What you should do
Write out the data exactly from its first line onward, ending with the line in which "abbrev Out := Host.Outcome" appears.
--- Records for the exercise Enclosed Below ---
-- ==== Sys2Proof/Machine/Ops.lean ====
section
/-! DEFINITION. The named operations over memory, ring positions, Gray codes, instances and ports, the commit primitives
(R170, R171), raising a model fault (R14), and the COMPLETE step that every command shares (R72, R73). -/

namespace Sys2Proof.Machine

/-- What a step or a command answers. -/
abbrev Out := Host.Outcome State Fault Refusal

/-! ### Shared memory (R13, R60) -/

/-- What an address with no listed byte reads as. The spec leaves memory at power-on unspecified (R300); assumption log 4. -/
def Memory.fill : Byte := 0

/-- The byte at `a`. -/
def Memory.read : Memory → Nat → Byte
  | [], _ => Memory.fill
  | (k, v) :: m, a => if k = a then v else Memory.read m a

/-- Store byte `b` at `a`, keeping the list sorted and free of entries equal to `fill`. -/
def Memory.write : Memory → Nat → Byte → Memory
  | [], a, b => if b = Memory.fill then [] else [(a, b)]
  | (k, v) :: m, a, b =>
    if a < k then (if b = Memory.fill then (k, v) :: m else (a, b) :: (k, v) :: m)
    else if a = k then (if b = Memory.fill then m else (a, b) :: m)
    else (k, v) :: Memory.write m a b

/-- `MemRead(a, n)`: the bytes at `a .. a + n - 1`, lowest address first (R13). -/
def Memory.readBytes (m : Memory) : Nat → Nat → List Byte
  | _, 0 => []
  | a, n + 1 => m.read a :: Memory.readBytes m (a + 1) n

/-- `MemWrite(a, n, v)`: the bytes `v` to `a .. a + n - 1`, `v[0]` at `a` (R13). -/
def Memory.writeBytes : Memory → Nat → List Byte → Memory
  | m, _, [] => m
  | m, a, b :: bs => Memory.writeBytes (m.write a b) (a + 1) bs

/-- The canonical form: addresses strictly rising, no byte equal to `fill`. -/
abbrev Memory.wf (m : Memory) : Prop :=
  m.Pairwise (fun x y => x.1 < y.1) ∧ ∀ c ∈ m, c.2 ≠ Memory.fill

/-! ### Ring arithmetic (R11) -/

/-- `dist_S(a, b)`: how far `b` is ahead of `a` going forward around the ring. -/
def dist (S a b : Nat) : Nat := (b + S - a) % S

/-- `wrap_S(x)`: the cursor wrap, for `x < 2 * S`. -/
def wrap (S x : Nat) : Nat := if S ≤ x then x - S else x

/-! ### Gray codes (R76) -/

/-- `gray(b) = b XOR (b >> 1)`. -/
def gray (b : Nat) : Nat := b ^^^ (b >>> 1)

/-- The bits `n - 1 .. 0` of `bin(g)`, given bit `n` of it: `b[k] = b[k+1] XOR g[k]`. -/
def ungrayFrom : Nat → Bool → Nat → Nat
  | 0, _, _ => 0
  | n + 1, above, g =>
    let b := above ^^ g.testBit n
    b.toNat * 2 ^ n + ungrayFrom n b g

/-- `bin(g)` on `capW` bits: the top bit is the code's own. -/
def ungray (capW g : Nat) : Nat := ungrayFrom capW false g

/-- How far the count `x` is behind `cnt`, modulo `2 ^ capW`: `(cnt - x) mod 2^CAP_W` (R79). -/
def behind (capW cnt x : Nat) : Nat := (cnt + 2 ^ capW - x) % 2 ^ capW

/-! ### Instances and ports -/

/-- `ready(I)` (R27). -/
def Inst.ready (I : Inst) : Bool := I.base ≠ 0 ∧ I.size ≠ 0

/-- The registers of port `p`. -/
def Inst.port (I : Inst) : Port → PortState
  | .w => I.wport
  | .r => I.rport
  | .x => I.xport

/-- Replace the registers of port `p`. -/
def Inst.setPort (I : Inst) : Port → PortState → Inst
  | .w, q => { I with wport := q }
  | .r, q => { I with rport := q }
  | .x, q => { I with xport := q }

/-- The published write count's Gray code, `I.wg` (R31). -/
def Inst.wg (I : Inst) : Nat := gray I.wpub

/-- The published read count's Gray code, `I.rg` (R31). -/
def Inst.rg (I : Inst) : Nat := gray I.rpub

/-- `wseen`: the write count at the end of the R domain's chain (R79). -/
def Inst.wseen (I : Inst) (capW : Nat) : Nat := ungray capW (I.wsync.getLastD 0)

/-- `rseen`: the read count at the end of the W domain's chain (R79). -/
def Inst.rseen (I : Inst) (capW : Nat) : Nat := ungray capW (I.rsync.getLastD 0)

/-- Instance `j`. -/
def State.inst (s : State) (j : Nat) : Inst := s.insts.getD j (.reset s.cfg.syncStages)

/-- Replace instance `j`. -/
def State.setInst (s : State) (j : Nat) (I : Inst) : State := { s with insts := s.insts.set j I }

/-- Change instance `j` by `f`. -/
def State.modInst (s : State) (j : Nat) (f : Inst → Inst) : State := s.setInst j (f (s.inst j))

/-- The instance whose port engine is running. -/
def State.here (s : State) : Inst := s.inst s.site.inst

/-- The registers of the port whose engine is running. -/
def State.herePort (s : State) : PortState := s.here.port s.site.port

/-- Change the registers of the port whose engine is running. -/
def State.modPort (s : State) (f : PortState → PortState) : State :=
  s.modInst s.site.inst fun I => I.setPort s.site.port (f (I.port s.site.port))

/-- `P.RES0 <- v` (R34). -/
def State.setRes0 (s : State) (v : Nat) : State := s.modPort fun q => { q with res0 := v }

/-- `P.RES1 <- v` (R34). -/
def State.setRes1 (s : State) (v : Nat) : State := s.modPort fun q => { q with res1 := v }

/-! ### Events and commits -/

/-- `emit(I, P, kind, count)`: append to the history when `EVT_EN = 1` (R14, R280). -/
def Inst.emit (I : Inst) (p : Port) (kind : EvtKind) (count : Nat) : Inst :=
  if I.evtEn then { I with events := I.events ++ [⟨p, kind, count⟩] } else I

/-- The two-bit `EVT_KIND` of a pulse (R281). -/
def EvtKind.code : EvtKind → Nat
  | .read => 0
  | .write => 1
  | .reset => 2

/-- `(cnt + m) mod 2^CAP_W`, at every advance (R77, R170, R171; assumption log 9). -/
def bumpCount (c : Config) (cnt m : Nat) : Nat := (cnt + m) % 2 ^ c.capW

/-- `CommitW(I, P, wr, m)` (R170). -/
def Inst.commitW (c : Config) (I : Inst) (p : Port) (wr m : Nat) : Inst :=
  let I' := { I with w := wrap I.size (wr + m), wcnt := bumpCount c I.wcnt m }
  if m = 0 then I' else I'.emit p .write m

/-- `CommitR(I, P, rd, m)` (R171). -/
def Inst.commitR (c : Config) (I : Inst) (p : Port) (rd m : Nat) : Inst :=
  let I' := { I with r := wrap I.size (rd + m), rcnt := bumpCount c I.rcnt m }
  if m = 0 then I' else I'.emit p .read m

/-- `CommitW` on instance `j` by the running engine's port. -/
def State.commitW (s : State) (j wr m : Nat) : State := s.modInst j fun I => I.commitW s.cfg s.site.port wr m

/-- `CommitR` on instance `j` by the running engine's port. -/
def State.commitR (s : State) (j rd m : Nat) : State := s.modInst j fun I => I.commitR s.cfg s.site.port rd m

/-- Both cursors and both counts to 0, as `INIT` and `RESET` set them (R130, R230). -/
def Inst.zeroCursors (I : Inst) : Inst := { I with r := 0, w := 0, rcnt := 0, wcnt := 0 }

/-- The effect of `RESET` on a ready instance: cursors and counts to 0, then the reset event (R230). -/
def Inst.resetCursors (I : Inst) (p : Port) : Inst := I.zeroCursors.emit p .reset 0

/-! ### Storage (R13) -/

/-- The runs of addresses that hold the `n` slots from slot `s` of `I`: to the end of storage, then from slot 0. -/
def Inst.runs (I : Inst) (s n : Nat) : List (Nat × Nat) :=
  let first := min n (I.size - s)
  [(I.base + s, first), (I.base, n - first)]

/-- The accesses of `n` slots from slot `s` on, read one by one as `Slot(I, (s + j) mod S)`, each of one byte (R13, R232). -/
def Inst.slotBytes (I : Inst) (s n : Nat) : List (Nat × Nat) := (List.range n).map fun j => (I.base + (s + j) % I.size, 1)

/-- `StorageRead(I, s, n)`: the two-segment copy out of storage. -/
def Inst.storageRead (I : Inst) (m : Memory) (s n : Nat) : List Byte :=
  let first := min n (I.size - s)
  m.readBytes (I.base + s) first ++ m.readBytes I.base (n - first)

/-- `StorageWrite(I, s, v)`: the two-segment copy into storage. -/
def Inst.storageWrite (I : Inst) (m : Memory) (s : Nat) (v : List Byte) : Memory :=
  let first := min v.length (I.size - s)
  (m.writeBytes (I.base + s) (v.take first)).writeBytes I.base (v.drop first)

/-! ### Faults -/

/-- The code of a model fault in the table of R276; the model's own fault has none. -/
def Fault.code : Fault → Option Nat
  | .issueBusy _ _ _ => some 1
  | .excl _ _ _ => some 2
  | .hostRace _ _ => some 3
  | .overlap _ _ => some 4
  | .bus _ _ _ _ => some 5
  | .regAccess _ _ => some 6
  | .noAddress _ => none

/-- `raise Fault(F)`: record the fault and change nothing else; the record is a set and never shrinks (R14, R40, R277).
LWRB-AF has no traps (R270), so this is all that takes the place of exception entry, and there is no return (R287). -/
def State.raise (s : State) (f : Fault) : State :=
  if f ∈ s.faults then s else { s with faults := s.faults ++ [f] }

/-! ### The COMPLETE step -/

/-- `Inst(c)`: the instances a command of instance `i` involves (R73). -/
def involved (c : Instr) (i : Nat) : List Nat :=
  match c with
  | .move src => [i, src]
  | _ => [i]

/-- `J.rv <- J.r ; J.wv <- J.w` and the Gray resync of an X-port COMPLETE (R73, R82). -/
def Inst.resync (I : Inst) : Inst :=
  { I with
    rv := I.r, wv := I.w, wpub := I.wcnt, rpub := I.rcnt
    wsync := I.wsync.map fun _ => gray I.wcnt
    rsync := I.rsync.map fun _ => gray I.rcnt }

/-- `I.rv <- I.r ; I.wv <- I.w` at a W-port or R-port COMPLETE in `CDC_MODE = SYNC` (R72, R74). -/
def Inst.track (c : Config) (I : Inst) : Inst :=
  match c.cdc with
  | .async => I
  | .sync => { I with rv := I.r, wv := I.w }

/-- What a COMPLETE step does to the views after the command's rule (R72, R73). -/
def State.settleViews (s : State) (c : Instr) : State :=
  match s.site.port with
  | .x => (involved c s.site.inst).foldl (fun t j => t.modInst j Inst.resync) s
  | _ => s.modInst s.site.inst (Inst.track s.cfg)

/-- The end of a COMPLETE step: the views, then `STATUS.CODE` and the slot (R72, R73). -/
def State.finish (s : State) (c : Instr) (code : Code) : State :=
  (s.settleViews c).modPort fun q => { q with code := code, busy := none }

/-- The COMPLETE step of command `i` on the running engine's port: `rule` is the pseudocode of the command, run on the
latched operands, and gives the state and `CODE` it leaves or the fault it raises (R72, R73). -/
def complete (i : Instr) (s : State) (rule : Pending → Except Fault (State × Code)) : Out :=
  match s.herePort.busy with
  | none => .refused .notBusy
  | some c =>
    if i.legalOn s.site.port = false then .refused .illegalPort
    else if ¬ ∀ j ∈ involved i s.site.inst, j < s.insts.length then .refused .noInstance
    else match rule c with
      | .error f => .fault f
      | .ok (t, code) => .next (t.finish i code)

end Sys2Proof.Machine
end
--- End of Enclosed Records for the exercise ---
Answer section
-- ==== Sys2Proof/Machine/Ops.lean ====
section
/-! DEFINITION. The named operations over memory, ring positions, Gray codes, instances and ports, the commit primitives
(R170, R171), raising a model fault (R14), and the COMPLETE step that every command shares (R72, R73). -/

namespace Sys2Proof.Machine

/-- What a step or a command answers. -/
abbrev Out := Host.Outcome State Fault Refusal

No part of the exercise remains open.